- Exercise goal -
Print the records below word for word, beginning with the first line and ending once the line containing "cases h : (v.st n).inPath with" is printed.

* * *

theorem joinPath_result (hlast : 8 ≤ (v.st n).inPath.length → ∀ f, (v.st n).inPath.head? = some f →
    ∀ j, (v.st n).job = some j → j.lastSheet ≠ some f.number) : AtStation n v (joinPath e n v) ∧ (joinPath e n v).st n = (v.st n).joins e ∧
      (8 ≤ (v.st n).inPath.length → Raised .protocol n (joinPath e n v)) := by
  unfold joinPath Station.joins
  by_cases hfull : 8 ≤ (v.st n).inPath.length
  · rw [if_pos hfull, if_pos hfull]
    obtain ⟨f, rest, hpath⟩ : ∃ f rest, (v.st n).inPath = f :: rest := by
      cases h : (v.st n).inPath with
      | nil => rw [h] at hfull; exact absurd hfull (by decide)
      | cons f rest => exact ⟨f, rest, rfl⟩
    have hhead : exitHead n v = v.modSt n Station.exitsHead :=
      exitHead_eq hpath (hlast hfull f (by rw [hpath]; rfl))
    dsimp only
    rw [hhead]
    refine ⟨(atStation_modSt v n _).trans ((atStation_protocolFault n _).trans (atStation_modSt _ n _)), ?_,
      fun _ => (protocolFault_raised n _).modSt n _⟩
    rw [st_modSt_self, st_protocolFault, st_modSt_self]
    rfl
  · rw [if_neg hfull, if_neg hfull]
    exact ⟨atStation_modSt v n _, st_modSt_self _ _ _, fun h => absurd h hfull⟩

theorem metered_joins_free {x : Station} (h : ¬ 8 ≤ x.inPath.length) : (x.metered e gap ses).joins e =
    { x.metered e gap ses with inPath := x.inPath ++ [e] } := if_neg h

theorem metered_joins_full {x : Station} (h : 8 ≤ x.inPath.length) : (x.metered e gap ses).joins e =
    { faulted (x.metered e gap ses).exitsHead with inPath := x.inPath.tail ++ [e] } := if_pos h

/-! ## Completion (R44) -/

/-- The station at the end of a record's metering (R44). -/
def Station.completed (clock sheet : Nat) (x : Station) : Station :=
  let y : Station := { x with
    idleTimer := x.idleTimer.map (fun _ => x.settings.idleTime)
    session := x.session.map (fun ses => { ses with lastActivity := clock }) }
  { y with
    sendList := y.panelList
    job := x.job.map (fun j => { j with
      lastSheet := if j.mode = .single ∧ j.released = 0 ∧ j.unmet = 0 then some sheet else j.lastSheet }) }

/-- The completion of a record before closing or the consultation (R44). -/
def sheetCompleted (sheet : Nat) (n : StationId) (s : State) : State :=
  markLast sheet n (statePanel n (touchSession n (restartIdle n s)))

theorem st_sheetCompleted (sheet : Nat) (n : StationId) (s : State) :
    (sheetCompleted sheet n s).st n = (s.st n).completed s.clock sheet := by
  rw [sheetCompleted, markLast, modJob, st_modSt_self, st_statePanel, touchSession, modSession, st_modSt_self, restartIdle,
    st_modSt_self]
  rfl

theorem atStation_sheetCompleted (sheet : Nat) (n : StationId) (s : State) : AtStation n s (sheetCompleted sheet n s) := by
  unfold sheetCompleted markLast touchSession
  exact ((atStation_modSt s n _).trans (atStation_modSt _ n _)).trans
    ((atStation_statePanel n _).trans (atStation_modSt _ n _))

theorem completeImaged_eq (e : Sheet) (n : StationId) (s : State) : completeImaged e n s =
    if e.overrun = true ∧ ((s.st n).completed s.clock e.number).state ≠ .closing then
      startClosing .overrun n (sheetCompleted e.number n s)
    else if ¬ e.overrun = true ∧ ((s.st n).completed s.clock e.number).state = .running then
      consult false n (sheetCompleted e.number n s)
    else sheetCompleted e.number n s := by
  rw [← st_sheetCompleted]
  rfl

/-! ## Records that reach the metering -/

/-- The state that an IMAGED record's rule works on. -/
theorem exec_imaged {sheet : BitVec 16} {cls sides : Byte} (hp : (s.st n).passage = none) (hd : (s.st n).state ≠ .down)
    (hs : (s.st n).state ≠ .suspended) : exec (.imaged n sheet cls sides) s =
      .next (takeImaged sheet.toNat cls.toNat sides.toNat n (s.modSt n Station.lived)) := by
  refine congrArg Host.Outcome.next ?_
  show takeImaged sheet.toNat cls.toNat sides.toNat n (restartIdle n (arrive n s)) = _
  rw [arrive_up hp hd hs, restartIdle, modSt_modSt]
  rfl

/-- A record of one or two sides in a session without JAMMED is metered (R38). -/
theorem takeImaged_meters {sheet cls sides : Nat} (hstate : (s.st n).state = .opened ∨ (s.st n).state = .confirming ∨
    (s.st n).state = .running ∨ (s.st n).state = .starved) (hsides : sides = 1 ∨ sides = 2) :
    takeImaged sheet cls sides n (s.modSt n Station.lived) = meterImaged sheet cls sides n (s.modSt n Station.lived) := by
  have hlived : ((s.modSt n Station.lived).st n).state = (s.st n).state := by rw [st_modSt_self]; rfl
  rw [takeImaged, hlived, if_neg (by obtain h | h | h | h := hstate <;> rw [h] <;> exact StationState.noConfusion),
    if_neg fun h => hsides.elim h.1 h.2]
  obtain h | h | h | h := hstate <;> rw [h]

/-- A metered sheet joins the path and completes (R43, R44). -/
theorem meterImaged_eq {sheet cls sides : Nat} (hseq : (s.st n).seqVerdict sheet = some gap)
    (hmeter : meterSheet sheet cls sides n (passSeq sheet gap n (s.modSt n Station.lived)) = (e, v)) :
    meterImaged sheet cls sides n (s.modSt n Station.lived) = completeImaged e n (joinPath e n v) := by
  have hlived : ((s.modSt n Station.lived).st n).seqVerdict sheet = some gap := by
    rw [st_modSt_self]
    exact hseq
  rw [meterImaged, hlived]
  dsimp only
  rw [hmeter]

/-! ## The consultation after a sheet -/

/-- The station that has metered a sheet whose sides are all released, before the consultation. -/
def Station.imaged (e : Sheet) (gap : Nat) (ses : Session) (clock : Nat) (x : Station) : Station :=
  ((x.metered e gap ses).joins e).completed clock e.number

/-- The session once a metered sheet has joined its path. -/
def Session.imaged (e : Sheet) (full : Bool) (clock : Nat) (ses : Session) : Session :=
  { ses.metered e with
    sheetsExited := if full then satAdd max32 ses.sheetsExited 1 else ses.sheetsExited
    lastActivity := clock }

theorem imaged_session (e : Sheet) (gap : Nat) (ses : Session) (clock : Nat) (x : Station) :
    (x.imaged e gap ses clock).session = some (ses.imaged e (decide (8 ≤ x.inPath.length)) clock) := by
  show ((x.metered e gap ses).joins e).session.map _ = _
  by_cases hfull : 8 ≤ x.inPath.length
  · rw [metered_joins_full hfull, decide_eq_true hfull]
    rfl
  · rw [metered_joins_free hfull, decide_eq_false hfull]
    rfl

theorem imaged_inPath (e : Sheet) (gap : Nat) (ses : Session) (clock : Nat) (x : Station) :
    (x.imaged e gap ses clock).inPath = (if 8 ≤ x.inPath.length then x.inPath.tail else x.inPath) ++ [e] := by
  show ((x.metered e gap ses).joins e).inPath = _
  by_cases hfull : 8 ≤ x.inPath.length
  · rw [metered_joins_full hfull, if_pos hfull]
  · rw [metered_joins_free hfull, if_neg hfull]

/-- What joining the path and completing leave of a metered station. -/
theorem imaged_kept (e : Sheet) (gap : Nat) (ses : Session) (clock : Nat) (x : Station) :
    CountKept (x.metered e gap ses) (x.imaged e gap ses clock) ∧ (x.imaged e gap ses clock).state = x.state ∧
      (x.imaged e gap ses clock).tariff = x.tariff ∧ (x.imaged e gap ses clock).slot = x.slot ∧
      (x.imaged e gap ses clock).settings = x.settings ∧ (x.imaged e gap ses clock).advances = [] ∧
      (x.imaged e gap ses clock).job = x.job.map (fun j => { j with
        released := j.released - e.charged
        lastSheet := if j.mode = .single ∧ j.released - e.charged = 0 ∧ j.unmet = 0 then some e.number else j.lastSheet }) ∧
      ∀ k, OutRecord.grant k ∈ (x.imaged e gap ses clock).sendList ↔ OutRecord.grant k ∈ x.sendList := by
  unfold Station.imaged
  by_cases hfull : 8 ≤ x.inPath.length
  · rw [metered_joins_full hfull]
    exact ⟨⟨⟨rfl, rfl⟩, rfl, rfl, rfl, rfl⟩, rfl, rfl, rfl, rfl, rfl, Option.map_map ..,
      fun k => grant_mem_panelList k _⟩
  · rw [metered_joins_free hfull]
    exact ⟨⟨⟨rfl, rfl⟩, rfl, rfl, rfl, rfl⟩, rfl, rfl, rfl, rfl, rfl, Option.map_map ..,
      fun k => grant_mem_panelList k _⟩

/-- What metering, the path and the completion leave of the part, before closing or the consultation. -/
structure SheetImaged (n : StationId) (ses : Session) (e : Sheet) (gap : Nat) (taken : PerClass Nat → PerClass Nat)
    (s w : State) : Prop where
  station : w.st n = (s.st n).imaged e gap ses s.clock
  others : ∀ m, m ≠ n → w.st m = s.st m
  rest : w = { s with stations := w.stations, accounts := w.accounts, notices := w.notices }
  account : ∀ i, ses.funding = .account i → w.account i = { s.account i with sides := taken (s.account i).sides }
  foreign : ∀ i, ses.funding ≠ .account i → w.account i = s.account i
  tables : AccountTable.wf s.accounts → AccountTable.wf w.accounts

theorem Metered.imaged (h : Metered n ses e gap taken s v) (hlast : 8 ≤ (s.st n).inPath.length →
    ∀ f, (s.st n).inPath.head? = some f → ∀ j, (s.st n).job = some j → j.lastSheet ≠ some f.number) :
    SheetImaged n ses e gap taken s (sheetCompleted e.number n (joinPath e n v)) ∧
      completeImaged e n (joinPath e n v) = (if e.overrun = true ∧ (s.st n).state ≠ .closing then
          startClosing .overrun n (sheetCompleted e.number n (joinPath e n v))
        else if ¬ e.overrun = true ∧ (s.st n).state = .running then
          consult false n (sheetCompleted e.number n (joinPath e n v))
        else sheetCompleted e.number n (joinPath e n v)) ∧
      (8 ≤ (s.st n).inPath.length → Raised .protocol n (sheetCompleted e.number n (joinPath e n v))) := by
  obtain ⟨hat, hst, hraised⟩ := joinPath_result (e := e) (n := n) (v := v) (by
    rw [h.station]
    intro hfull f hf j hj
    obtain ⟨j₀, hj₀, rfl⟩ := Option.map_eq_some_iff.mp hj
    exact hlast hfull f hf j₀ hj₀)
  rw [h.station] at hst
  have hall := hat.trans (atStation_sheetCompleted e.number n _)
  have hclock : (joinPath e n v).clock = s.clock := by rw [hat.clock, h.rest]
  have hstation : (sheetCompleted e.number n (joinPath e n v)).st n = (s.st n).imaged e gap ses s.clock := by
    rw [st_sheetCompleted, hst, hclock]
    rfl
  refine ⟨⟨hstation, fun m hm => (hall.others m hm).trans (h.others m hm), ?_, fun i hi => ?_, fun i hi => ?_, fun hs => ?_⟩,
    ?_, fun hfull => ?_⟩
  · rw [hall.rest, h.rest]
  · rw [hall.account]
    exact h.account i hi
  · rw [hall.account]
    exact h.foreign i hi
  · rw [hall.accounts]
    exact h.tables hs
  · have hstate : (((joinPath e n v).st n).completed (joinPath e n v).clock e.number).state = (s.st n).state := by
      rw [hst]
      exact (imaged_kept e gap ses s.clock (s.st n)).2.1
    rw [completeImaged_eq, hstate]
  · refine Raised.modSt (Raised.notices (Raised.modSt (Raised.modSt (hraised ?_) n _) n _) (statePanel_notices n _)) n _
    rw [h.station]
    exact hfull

* * *

- Answer to this problem -
theorem joinPath_result (hlast : 8 ≤ (v.st n).inPath.length → ∀ f, (v.st n).inPath.head? = some f →
    ∀ j, (v.st n).job = some j → j.lastSheet ≠ some f.number) : AtStation n v (joinPath e n v) ∧ (joinPath e n v).st n = (v.st n).joins e ∧
      (8 ≤ (v.st n).inPath.length → Raised .protocol n (joinPath e n v)) := by
  unfold joinPath Station.joins
  by_cases hfull : 8 ≤ (v.st n).inPath.length
  · rw [if_pos hfull, if_pos hfull]
    obtain ⟨f, rest, hpath⟩ : ∃ f rest, (v.st n).inPath = f :: rest := by
      cases h : (v.st n).inPath with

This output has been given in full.